Mary Shelley was the daughter of two famous (or infamous) philosophers, the feminist Mary Wollstonecraft and the anarchist William Godwin. What influence did her parents have on her thinking?

Both parents had a huge influence on Mary. The political philosophy that both William Godwin and Mary Wollstonecraft wrote about and believed in, Mary lived. For example, she ignored the conventions of marriage when she ran away with the already-married Percy Shelley. Her novels explore many of Godwin’s themes of natural justice. Frankenstein in particular explores the responsibilities and duties of care we have to our fellow creatures. Much of the early criticism of Frankenstein was because of its obvious Godwinian influences and sympathies.

It’s remarkable that Shelley was only eighteen when she conceived and wrote Frankenstein.
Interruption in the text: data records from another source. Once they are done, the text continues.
/-- Writing one byte stores it at the address, and the address counter comes back in DDRAM space (R176, R179). -/
theorem commandOps_saveWriteRestore_inStep (v : Byte) :
    ∃ t k, commandOps s (saveAccessRestore addressSet (dataWrites [v]) ++ [.ret .unit]) = .next t ∧
      t.seq = .ready ∧ t.responses = s.responses ++ [.unit] ∧ t.inStep k ∧
      SameCore (((l.pointedAt sp ac).memWrite v).pointedAt .ddram l.ac) k := by
  obtain ⟨t, k, hrun, hready, hresponses, hk, hcore, -⟩ :=
    run_saveAccessRestore_inStep (s := s.accept) addressSet [(true, v)] h hb rfl
  have hall := calc l.executeAll [(false, addressSet), (true, v), (false, 0b1#1 ++ l.ac)]
    _ = ((l.execute false addressSet).memWrite v).stepAC.execute false (0b1#1 ++ l.ac) := rfl
    _ = ((l.pointedAt sp ac).memWrite v).pointedAt .ddram l.ac := by rw [hset, restore_pointedAt, stepAC_pointedAt]
  exact ⟨t, k, (commandOps_ready hq _).trans (congrArg _ hrun), hready, hresponses, hk, hall ▸ hcore⟩

/-- Reading one byte answers with the byte at the address, and the address counter comes back in DDRAM space (R177,
R178). -/
theorem commandOps_saveReadRestore_inStep :
    ∃ t k, commandOps s (saveAccessRestore addressSet [.readData] ++ [.retValue]) = .next t ∧ t.seq = .ready ∧
      t.responses = s.responses ++ [.byte (l.pointedAt sp ac).memRead] ∧ t.inStep k ∧
      SameCore (l.pointedAt .ddram l.ac) k := by
  obtain ⟨t, k, hrun, hseq, hresponses, hvalue, hk, hcore⟩ := run_saveReadRestore_inStep hset (s := s.accept) h hb
  obtain ⟨hready, -, -, -, hanswer⟩ := finish_completed (s := s) (r := .byte t.value) hseq hresponses
  rw [commandOps_ready hq, hrun, run_retValue]
  exact ⟨_, k, rfl, hready, hvalue ▸ hanswer, hk, hcore⟩

/-- The two, one after the other: the byte read is the one stored. -/
theorem commandOps_writeThenRead_inStep (v : Byte) :
    ∃ t1 t2 k, commandOps s (saveAccessRestore addressSet (dataWrites [v]) ++ [.ret .unit]) = .next t1 ∧
      commandOps t1 (saveAccessRestore addressSet [.readData] ++ [.retValue]) = .next t2 ∧
      t2.responses = s.responses ++ [.unit, .byte ((l.pointedAt sp ac).memWrite v).memRead] ∧ t2.seq = .ready ∧
      t2.inStep k ∧ SameCore (((l.pointedAt sp ac).memWrite v).pointedAt .ddram l.ac) k := by
  obtain ⟨t1, k1, hwrite, hready1, hresponses1, hk1, hcore1⟩ := commandOps_saveWriteRestore_inStep hset hq h hb v
  have hbf : ((l.pointedAt sp ac).memWrite v).bf = l.bf := by simp [Lcd.pointedAt]
  obtain ⟨t2, k2, hread, hready2, hresponses2, hk2, hcore2⟩ :=
    commandOps_saveReadRestore_inStep hset hready1 hk1 (hcore1.bf.trans (hbf.trans hb))
  have hbyte : (k1.pointedAt sp ac).memRead = ((l.pointedAt sp ac).memWrite v).memRead := by
    rw [← memWrite_pointedAt]
    exact (hcore1.pointedAt sp ac).memRead
  refine ⟨t1, t2, k2, hwrite, hread, ?_, hready2, hk2, ?_⟩
  · rw [hresponses2, hresponses1, hbyte, List.append_assoc]
    rfl
  · have hac : k1.ac = l.ac := hcore1.ac
    rw [hac] at hcore2
    exact (hcore1.pointedAt .ddram l.ac).trans hcore2

end InStep

/-- Settles O58: both commands point at `a` in DDRAM space, where the byte is stored. -/
theorem ddramRoundTrip : Obligations.DdramRoundTrip := by
  intro a v s l ha hq h hb hwf
  have haddr : (a.extractLsb' 0 7).toNat = a.toNat := by revert a; decide
  obtain ⟨t1, t2, k, hwrite, hread, hresponses, hready, hk, hcore⟩ :=
    commandOps_writeThenRead_inStep (ddramSet_pointsAt ha) hq h hb v
  have hdd : k.dd = l.dd.write a.toNat v := by rw [hcore.dd, ← haddr]; rfl
  have hbyte : ((l.pointedAt .ddram (a.extractLsb' 0 7)).memWrite v).memRead = v := Memory.read_write_same hwf _ v
  rw [hbyte] at hresponses
  refine ⟨t1, t2, k, hwrite, hread, hresponses, hready, hk, hcore.ac, hcore.space, ?_, fun b hne => ?_, hcore.cg⟩
  · rw [hdd, Memory.read_write_same hwf]
  · rw [hdd, Memory.read_write_other hwf _ _ hne]
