-- ==== Sys2Proof/Machine/Ops.lean ====
section
/-! DEFINITION. The primitive actions of the block (R11–R16) over State, the host output buffer, the model-fault and
refusal marks, and the two ways an operation ends: `raise E` (R226, the block's exception entry) and
`return Ok(...)`. There is no return from an error (R227): the next request starts afresh from Idle. -/

namespace Sys2Proof.Machine

open Sys2Proof

/-! ## The host output buffer (R73) -/

/-- The byte the block has written at an index; `none` where it has written nothing. -/
def Memory.read (m : Memory) (a : Nat) : Option Byte :=
  match m with
  | [] => none
  | (x, b) :: rest => if a = x then some b else Memory.read rest a

/-- Write one byte, keeping the canonical form. -/
def Memory.write (m : Memory) (a : Nat) (v : Byte) : Memory :=
  match m with
  | [] => [(a, v)]
  | (x, b) :: rest =>
    if a < x then (a, v) :: (x, b) :: rest
    else if a = x then (a, v) :: rest
    else (x, b) :: Memory.write rest a v

/-- `MemWrite(out, a, bytes)`: the bytes in index order from a on (R11, R64, R73). -/
def Memory.writeBytes (m : Memory) (a : Nat) (bytes : List Byte) : Memory :=
  match bytes with
  | [] => m
  | b :: bs => Memory.writeBytes (m.write a b) (a + 1) bs

/-! ## Sequencer and history -/

/-- Where an instruction stands: `entry` when it is not in progress (R22). -/
def State.pos (s : State) : Label :=
  match s.phase with
  | .idle => .entry
  | .illegal _ => .entry
  | .busy _ l => l

/-- Move the sequencer to a position of the instruction (R22). -/
def State.goto (i : Instr) (l : Label) (s : State) : State := { s with phase := .busy i l }

/-- Set the working registers (R23). -/
def State.setWork (r : Work) (s : State) : State := { s with work := r }

/-- Append an event to the history (R37). -/
def State.record (e : Event) (s : State) : State := { s with history := s.history ++ [e] }

/-! ## Model faults and refusals (R229): recorded in the mark, the first one kept, never cleared (R37) -/

/-- `fault F` (R11): the step that records a model fault. -/
def recordFault (f : Fault) (s : State) : Out := .next { s with faultMark := s.faultMark.or (some f) }

/-- The step that records a refusal. -/
def recordRefusal (r : Refusal) (s : State) : Out := .next { s with refusalMark := s.refusalMark.or (some r) }

/-- Read a working register; one that holds no value is a model fault (R24). -/
def need {α : Type} (r : Option α) (s : State) (k : α → Out) : Out :=
  match r with
  | some v => k v
  | none => recordFault .unwrittenWorkingRegister s

/-! ## BusTxn (R13, R14, R31) -/

/-- How many bytes a segment receives (R13). -/
def Seg.rxLen (g : Seg) : Nat :=
  match g.kind with
  | .wr _ => 0
  | .rd n => n
  | .xch bytes => bytes.length

/-- How many bytes a transaction receives: those of its `Rd` and `Xch` segments (R13). -/
def rxCount (f : Frame) : Nat := (f.map Seg.rxLen).sum

/-- Exactly n received bytes: the given ones, cut or filled up with free bytes of transaction k, for the only
law of the oracle is the shape of its answer (R31; log entry 4). -/
def fitAnswer (k n : Nat) (bytes : List Byte) : List Byte :=
  (List.range n).map fun i => bytes.getD i (Config.busByte k i)

/-- The device oracle's answer to the next transaction (R31). -/
def Env.busAnswer (e : Env) (f : Frame) : BusAnswer :=
  match e.bus with
  | .ok bytes :: _ => .ok (fitAnswer e.busCount (rxCount f) bytes)
  | .err :: _ => .err
  | [] => if Config.busFails e.busCount then .err else .ok (fitAnswer e.busCount (rxCount f) [])

/-- The environment after it has answered a transaction. -/
def Env.popBus (e : Env) : Env := { e with bus := e.bus.tail, busCount := e.busCount + 1 }

/-- The state after a transaction was issued and answered, its event recorded. -/
def State.afterBus (f : Frame) (s : State) : State :=
  { s with env := s.env.popBus, history := s.history ++ [.bus f (s.env.busAnswer f)] }

/-- What an instruction makes of an answer: `Ok(rx)` is bound and the next position taken, `Err` leads to
`raise BusError` (R11, R14). -/
def settle (i : Instr) (next : Label) (keep : List Byte → Work → Work) (a : BusAnswer) (s : State) : State :=
  match a with
  | .ok rx => { s with work := keep rx s.work, phase := .busy i next }
  | .err => { s with phase := .busy i .fail }

/-- `v <- BusTxn(f)?`: one framed transaction, one step (R12, R69). -/
def transact (i : Instr) (f : Frame) (next : Label) (keep : List Byte → Work → Work) (s : State) : Out :=
  .next (settle i next keep (s.env.busAnswer f) (s.afterBus f))

/-- For a transaction whose received bytes the instruction does not use. -/
def keepNothing (_rx : List Byte) (r : Work) : Work := r

/-! ## PinWrite (R16, R21) -/

/-- `PinWrite(CE, v)`: it cannot fail. -/
def State.pinWrite (level : Bool) (s : State) : State :=
  { s with ce := level, history := s.history ++ [.pin level] }

/-- A pin write as the step of an instruction. -/
def drivePin (i : Instr) (level : Bool) (next : Label) (s : State) : Out :=
  .next ((s.pinWrite level).goto i next)

/-! ## TickRead (R232) -/

/-- The underlying count at the next reading: it never decreases. -/
def Env.nextTick (e : Env) : Nat :=
  match e.tickSteps with
  | d :: _ => e.tick + d
  | [] => e.tick + Config.tickAdvance e.tickReads

/-- The value the next reading returns: the count modulo `2^TICK_BITS`. -/
def State.tickReading (s : State) : Nat := s.env.nextTick % 2 ^ s.par.tickBits

/-- The state after a tick reading. -/
def State.tickRead (s : State) : State :=
  { s with
    env := { s.env with tick := s.env.nextTick, tickSteps := s.env.tickSteps.tail, tickReads := s.env.tickReads + 1 }
    history := s.history ++ [.tick s.tickReading] }

/-! ## Yield (R235) -/

/-- `Yield()`: the hook is invoked, and the block waits in it (R237). -/
def yieldStep (i : Instr) (s : State) : Out := .next ((s.record .yield).goto i .yld)

/-- Whether the hook has returned (log entry 6). -/
def Env.hookReturned (e : Env) : Bool :=
  match e.hook with
  | b :: _ => b
  | [] => Config.hookReturns e.hookLooks

/-- The state after a look at the hook. -/
def State.popHook (s : State) : State :=
  { s with env := { s.env with hook := s.env.hook.tail, hookLooks := s.env.hookLooks + 1 } }

/-- In `Yield`: nothing happens until the hook has returned, then the next action follows. A hook that never
returns keeps the block here for ever (R235). -/
def awaitHook (s : State) (resume : State → Out) : Out :=
  if s.env.hookReturned then resume s.popHook else .next s.popHook

/-! ## The end of an operation -/

/-- The result codes (R91). -/
def resultCode (r : Result) : Byte :=
  match r with
  | .ok => 0x00#8
  | .invalidArgument => 0x01#8
  | .busError => 0x02#8
  | .deviceBusy => 0x03#8
  | .timeout => 0x04#8

/-- Delivering a response (R12, R73, R226): the output bytes, if the response has any, are placed at the start of the
output buffer, the sequencer returns to Idle, and the working registers lose their values (R24). -/
def State.deliver (r : Response) (s : State) : State :=
  { s with
    phase := .idle
    work := Work.empty
    out := s.out.writeBytes 0 (r.data.getD [])
    history := s.history ++ [.response r] }

/-- `raise E` (R11, R226): the exception entry of this block. An error response carries the code alone (R95), and
nothing else is saved, rolled back or changed. -/
def raise (e : Result) (s : State) : Out := .next (s.deliver { result := e })

/-- `return Ok(...)` (R11). -/
def returnOk (r : Response) (s : State) : Out := .next (s.deliver r)

/-- A position the instruction's pseudocode does not have (log entry 8). -/
def noPosition (s : State) : Out := recordFault .noSuchPosition s

end Sys2Proof.Machine
end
How did her own education and her interests in the scientific knowledge of her day contribute to this?

Mary had very broad intellectual interests. Her childhood saw a steady stream of philosophers, scientists, politicians, writers and artists pass through her home for intellectual discussions. Her father had a vast library and ran a publishing company and book shop. Her upbringing instilled a love of reading and learning. Mary read extensively, for long periods every day and on a wide variety of topics. She studied languages and attended lectures.

Scientific topics were very popular at the time, and discussed widely, not just in books and academic journals, but in public lectures, coffee houses, and homes. We certainly know such conversation happened in the Shelley household. The challenge for each of them to write a ghost story [one of the results being Frankenstein] was set by Lord Byron, when Byron, the Shelley party, and doctor John Polidori were gathered together late one night on the shores of Lake Geneva as storms raged outside. And although they read ghost stories to each other, the evenings preceding the challenge had been filled with conversations about science and the nature of life.
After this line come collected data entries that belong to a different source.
-- ==== Sys2Proof/Machine/Core.lean ====
section
/-! DEFINITION. The machine as the host's interface takes it. -/

def Sys2Proof.core : Host.Core :=
  { State := Sys2Proof.Machine.State
    Fault := Sys2Proof.Machine.Fault
    Refusal := Sys2Proof.Machine.Refusal
    step := Sys2Proof.Machine.step
    reset := Sys2Proof.Machine.State.reset }
end

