/-- The deadline test when the reading comes `p` ticks after the start, short of the timeout. -/
theorem exec_receive_before_deadline (hp : s.phase = .busy (.receive cap timeout) .deadline)
    (ht0 : s.work.t0 = some (c0 % 2 ^ s.par.tickBits)) (hnow : s.work.now = some ((c0 + p) % 2 ^ s.par.tickBits))
    (hbefore : p < timeout) (hfits : p < 2 ^ s.par.tickBits) :
    exec (.receive cap timeout) s = .next
      { s with phase := .busy (.receive cap timeout) .yld, history := s.history ++ [.yield] } := by
  rw [exec_receive_deadline hp ht0 hnow, elapsed_readings hfits, if_neg hbefore.not_ge]

/-- The deadline test when the reading comes `p` ticks after the start, the timeout reached. -/
theorem exec_receive_at_deadline (hp : s.phase = .busy (.receive cap timeout) .deadline)
    (ht0 : s.work.t0 = some (c0 % 2 ^ s.par.tickBits)) (hnow : s.work.now = some ((c0 + p) % 2 ^ s.par.tickBits))
    (hreached : timeout ≤ p) (hfits : p < 2 ^ s.par.tickBits) :
    exec (.receive cap timeout) s = .next (s.responded { result := .timeout }) := by
  rw [exec_receive_deadline hp ht0 hnow, elapsed_readings hfits, if_pos hreached]

/-- An empty poll before the deadline: a tick reading and a yield. -/
theorem runs_receive_before_deadline (h : s.Scripted (.receive cap timeout) .test bus hook)
    (hfs : s.work.fs = some fs) (hempty : fs.getLsbD 0 = true) (hsteps : s.env.tickSteps = d :: steps)
    (ht0 : s.work.t0 = some (c0 % 2 ^ s.par.tickBits)) (htick : s.env.tick = c0 + p) (hbefore : p + d < timeout)
    (hfits : timeout < 2 ^ s.par.tickBits) :
    runs 2 s = .next
      (s.ranTo (.receive cap timeout) .yld
        { s.work with now := some ((s.env.tick + d) % 2 ^ s.par.tickBits) } (s.env.ticked steps d 1)
        [.tick ((s.env.tick + d) % 2 ^ s.par.tickBits), .yield]) := by
  have hread := runs_receive_tick h hfs hempty (by omega) hsteps
  rw [htick, Nat.add_assoc] at hread ⊢
  refine (runs_then_exec hread h.unmarked rfl h.host
    (exec_receive_before_deadline rfl ht0 rfl hbefore (hbefore.trans hfits)) rfl).trans ?_
  simp [State.ranTo]

/-- An empty poll at the deadline: a tick reading and Timeout, chip-enable as it is. -/
theorem runs_receive_at_deadline (h : s.Scripted (.receive cap timeout) .test bus hook)
    (hfs : s.work.fs = some fs) (hempty : fs.getLsbD 0 = true) (htimeout : timeout ≠ 0)
    (hsteps : s.env.tickSteps = d :: steps) (ht0 : s.work.t0 = some (c0 % 2 ^ s.par.tickBits))
    (htick : s.env.tick = c0 + p) (hreached : timeout ≤ p + d) (hfits : p + d < 2 ^ s.par.tickBits) :
    runs 2 s = .next
      { s with
        phase := .idle, work := {}, env := s.env.ticked steps d 1
        history := s.history ++
          [.tick ((s.env.tick + d) % 2 ^ s.par.tickBits), .response { result := .timeout }] } := by
  have hread := runs_receive_tick h hfs hempty htimeout hsteps
  rw [htick, Nat.add_assoc] at hread ⊢
  refine (runs_then_exec hread h.unmarked rfl h.host
    (exec_receive_at_deadline rfl ht0 rfl hreached hfits) rfl).trans ?_
  simp [State.ranTo, State.responded, Work.empty]

/-- The register `now` after empty polls with tick readings, the count standing at c before them. -/
def lastReading (tickBits c : Nat) (now : Option Nat) (polls : TimedPolls) : Option Nat :=
  match polls with
  | [] => now
  | (_, d) :: rest => lastReading tickBits (c + d) (some ((c + d) % 2 ^ tickBits)) rest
Would you consider Frankenstein to be an exemplar of the Enlightenment?

Yes, I think it is. Frankenstein, through the character of Victor, captures beautifully the rapid rate of scientific discovery, and the excitement relating to what these discoveries might lead to, but also the frightening possibilities. The novel also extends the Enlightenment’s mechanistic view of the universe to living things: if all the parts of a biological machine can be gathered and assembled correctly, then they should function as a living, breathing creature. The Enlightenment was also about sharing knowledge as widely as possible, and Frankenstein takes the dangers of not sharing ideas with a wider audience to its extreme.

Do you think Victor Frankenstein is a ‘mad scientist’?

No. Absolutely not. He is obsessed, maybe, lacking in foresight, and desperately in need of an ethics committee to oversee his work, but he is not mad. The image of the mad scientist is entirely from film and theatrical adaptations of the novel.

You close your book by writing: “Some 200 years after its first publication the reality of Frankenstein’s science is still the stuff of fiction. But perhaps it is getting a little closer to science fact.” Can you elaborate?

Scientific advances, particularly in medicine, continue to push at the boundaries of possible human existence. Advances in organ transplants have made us think about what truly makes us who we are. AI prompts us to explore the possibilities of forms of life different from those we’re used to. Science continues to present ethical challenges to us. I hope we respond better than some of the characters in Frankenstein.

Kathryn Harkup gives regular public talks on the disgusting and dangerous side of science. Her first book, A is for Arsenic (2015), was shortlisted for a Mystery Readers International Macavity Award and a BMA Book Award. Making the Monster: The Science Behind Mary Shelley’s Frankenstein was recently published by Bloomsbury.